*** Opening Record set ***

-- ==== Sys2Proof/Syntax.lean ====
section
/-! DEFINITION. The instructions, one constructor per row of spec/opcode_table.json, and the tuple of the
System register encoding space each of them is (30_encoding.md rules R50 to R54). -/

namespace Sys2Proof

/-- The direction of a System register move (rule R50): MRS reads the register, MSR writes it. -/
inductive Direction where
  | read
  | write
deriving DecidableEq, Repr

/-- The two accessor names (rules R51, R52). -/
inductive RegName where
  | sctlr2maskEL2
  | sctlr2maskEL1
deriving DecidableEq, Repr

/-- The tuple `(direction, op0, op1, CRn, CRm, op2, t)` of rule R50 (decision D1). -/
structure SysRegTuple where
  direction : Direction
  op0 : BitVec 2
  op1 : BitVec 3
  crn : BitVec 4
  crm : BitVec 4
  op2 : BitVec 3
  t : RegNum
deriving DecidableEq, Repr

/-- The four accessor instructions (rule R54, rows 1 to 4); `t` is the number of `Xt`. -/
inductive Instr where
  /-- `MRS <Xt>, SCTLR2MASK_EL2` (40_access_sctlr2mask_el2.md rule R60). -/
  | mrsSctlr2maskEl2 (t : RegNum)
  /-- `MSR SCTLR2MASK_EL2, <Xt>` (rule R61). -/
  | msrSctlr2maskEl2 (t : RegNum)
  /-- `MRS <Xt>, SCTLR2MASK_EL1` (41_access_sctlr2mask_el1.md rule R70). -/
  | mrsSctlr2maskEl1 (t : RegNum)
  /-- `MSR SCTLR2MASK_EL1, <Xt>` (rule R71). -/
  | msrSctlr2maskEl1 (t : RegNum)
deriving DecidableEq, Repr

/-- The tuple `(direction, name, t)` that 60_exceptions.md rule R95 records of an instruction. -/
structure Accessor where
  direction : Direction
  name : RegName
  t : RegNum
deriving DecidableEq, Repr

/-- Why the decoder refuses some bytes (rule R56: by name, never as a no-op and never as `Undefined`). -/
inductive DecodeReject where
  /-- Fewer than four bytes: not an instruction word. -/
  | tooFewBytes
  /-- The word has not the fixed bits of a System register move (rule R55). -/
  | notSystemRegisterMove (word : BitVec 32)
  /-- A System register move that is "not one of the four accessors of D24.2.174" (rule R56). -/
  | notOneOfTheFourAccessors (tuple : SysRegTuple)
deriving DecidableEq, Repr

end Sys2Proof
end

*** Closing Record set ***

Your objective: If a line of the records includes the string "that", copy it out.

Solution for this exercise:
/-- The tuple `(direction, name, t)` that 60_exceptions.md rule R95 records of an instruction. -/
  /-- A System register move that is "not one of the four accessors of D24.2.174" (rule R56). -/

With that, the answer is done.